[Data to examine — start]

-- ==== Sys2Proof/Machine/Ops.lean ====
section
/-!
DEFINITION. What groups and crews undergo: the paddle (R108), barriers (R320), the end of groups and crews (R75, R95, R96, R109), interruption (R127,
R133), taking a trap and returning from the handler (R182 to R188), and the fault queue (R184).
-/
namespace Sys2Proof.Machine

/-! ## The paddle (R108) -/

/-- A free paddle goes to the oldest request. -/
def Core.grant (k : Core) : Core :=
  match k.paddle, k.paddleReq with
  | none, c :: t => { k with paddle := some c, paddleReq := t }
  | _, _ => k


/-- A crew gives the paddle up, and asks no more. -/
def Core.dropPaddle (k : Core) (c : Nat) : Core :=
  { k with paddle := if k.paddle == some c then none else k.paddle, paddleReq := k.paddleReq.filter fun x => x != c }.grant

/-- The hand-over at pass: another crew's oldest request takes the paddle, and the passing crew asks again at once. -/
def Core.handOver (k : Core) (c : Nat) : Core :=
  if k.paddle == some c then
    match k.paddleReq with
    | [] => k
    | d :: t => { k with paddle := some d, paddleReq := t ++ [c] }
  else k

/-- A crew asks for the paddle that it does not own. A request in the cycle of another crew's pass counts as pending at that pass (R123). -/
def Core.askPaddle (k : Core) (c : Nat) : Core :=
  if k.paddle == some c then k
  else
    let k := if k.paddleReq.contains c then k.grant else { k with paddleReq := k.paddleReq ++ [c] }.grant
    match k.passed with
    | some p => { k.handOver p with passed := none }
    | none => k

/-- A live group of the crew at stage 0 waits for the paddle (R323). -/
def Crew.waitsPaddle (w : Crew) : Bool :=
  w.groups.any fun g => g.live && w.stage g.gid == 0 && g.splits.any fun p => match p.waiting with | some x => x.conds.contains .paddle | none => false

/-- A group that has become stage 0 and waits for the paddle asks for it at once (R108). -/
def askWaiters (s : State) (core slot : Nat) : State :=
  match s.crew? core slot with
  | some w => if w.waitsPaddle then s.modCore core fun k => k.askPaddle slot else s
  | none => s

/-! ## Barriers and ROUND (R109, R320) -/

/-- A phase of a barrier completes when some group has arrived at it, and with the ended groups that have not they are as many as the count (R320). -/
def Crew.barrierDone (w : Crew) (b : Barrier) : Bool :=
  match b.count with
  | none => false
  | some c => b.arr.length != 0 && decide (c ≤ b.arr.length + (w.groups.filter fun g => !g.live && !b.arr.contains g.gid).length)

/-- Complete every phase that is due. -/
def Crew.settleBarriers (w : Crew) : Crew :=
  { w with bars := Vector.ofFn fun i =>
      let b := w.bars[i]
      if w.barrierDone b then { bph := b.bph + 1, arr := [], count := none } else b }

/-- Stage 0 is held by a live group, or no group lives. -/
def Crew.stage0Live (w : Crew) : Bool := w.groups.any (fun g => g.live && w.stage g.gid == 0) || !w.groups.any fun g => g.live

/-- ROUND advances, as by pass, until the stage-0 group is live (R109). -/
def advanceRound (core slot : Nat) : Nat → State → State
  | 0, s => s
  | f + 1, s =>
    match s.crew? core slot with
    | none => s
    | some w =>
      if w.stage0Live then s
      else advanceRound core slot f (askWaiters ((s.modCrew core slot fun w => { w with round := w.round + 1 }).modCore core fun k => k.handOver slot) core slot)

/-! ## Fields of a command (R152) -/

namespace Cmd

[Data to examine — finish]

Work to be completed:
Exactness is what counts here: write out every record again.

Response box:
-- ==== Sys2Proof/Machine/Ops.lean ====
section
/-!
DEFINITION. What groups and crews undergo: the paddle (R108), barriers (R320), the end of groups and crews (R75, R95, R96, R109), interruption (R127,
R133), taking a trap and returning from the handler (R182 to R188), and the fault queue (R184).
-/
namespace Sys2Proof.Machine

/-! ## The paddle (R108) -/

/-- A free paddle goes to the oldest request. -/
def Core.grant (k : Core) : Core :=
  match k.paddle, k.paddleReq with
  | none, c :: t => { k with paddle := some c, paddleReq := t }
  | _, _ => k


/-- A crew gives the paddle up, and asks no more. -/
def Core.dropPaddle (k : Core) (c : Nat) : Core :=
  { k with paddle := if k.paddle == some c then none else k.paddle, paddleReq := k.paddleReq.filter fun x => x != c }.grant

/-- The hand-over at pass: another crew's oldest request takes the paddle, and the passing crew asks again at once. -/
def Core.handOver (k : Core) (c : Nat) : Core :=
  if k.paddle == some c then
    match k.paddleReq with
    | [] => k
    | d :: t => { k with paddle := some d, paddleReq := t ++ [c] }
  else k

/-- A crew asks for the paddle that it does not own. A request in the cycle of another crew's pass counts as pending at that pass (R123). -/
def Core.askPaddle (k : Core) (c : Nat) : Core :=
  if k.paddle == some c then k
  else
    let k := if k.paddleReq.contains c then k.grant else { k with paddleReq := k.paddleReq ++ [c] }.grant
    match k.passed with
    | some p => { k.handOver p with passed := none }
    | none => k

/-- A live group of the crew at stage 0 waits for the paddle (R323). -/
def Crew.waitsPaddle (w : Crew) : Bool :=
  w.groups.any fun g => g.live && w.stage g.gid == 0 && g.splits.any fun p => match p.waiting with | some x => x.conds.contains .paddle | none => false

/-- A group that has become stage 0 and waits for the paddle asks for it at once (R108). -/
def askWaiters (s : State) (core slot : Nat) : State :=
  match s.crew? core slot with
  | some w => if w.waitsPaddle then s.modCore core fun k => k.askPaddle slot else s
  | none => s

/-! ## Barriers and ROUND (R109, R320) -/

/-- A phase of a barrier completes when some group has arrived at it, and with the ended groups that have not they are as many as the count (R320). -/
def Crew.barrierDone (w : Crew) (b : Barrier) : Bool :=
  match b.count with
  | none => false
  | some c => b.arr.length != 0 && decide (c ≤ b.arr.length + (w.groups.filter fun g => !g.live && !b.arr.contains g.gid).length)

/-- Complete every phase that is due. -/
def Crew.settleBarriers (w : Crew) : Crew :=
  { w with bars := Vector.ofFn fun i =>
      let b := w.bars[i]
      if w.barrierDone b then { bph := b.bph + 1, arr := [], count := none } else b }

/-- Stage 0 is held by a live group, or no group lives. -/
def Crew.stage0Live (w : Crew) : Bool := w.groups.any (fun g => g.live && w.stage g.gid == 0) || !w.groups.any fun g => g.live

/-- ROUND advances, as by pass, until the stage-0 group is live (R109). -/
def advanceRound (core slot : Nat) : Nat → State → State
  | 0, s => s
  | f + 1, s =>
    match s.crew? core slot with
    | none => s
    | some w =>
      if w.stage0Live then s
      else advanceRound core slot f (askWaiters ((s.modCrew core slot fun w => { w with round := w.round + 1 }).modCore core fun k => k.handOver slot) core slot)

/-! ## Fields of a command (R152) -/

namespace Cmd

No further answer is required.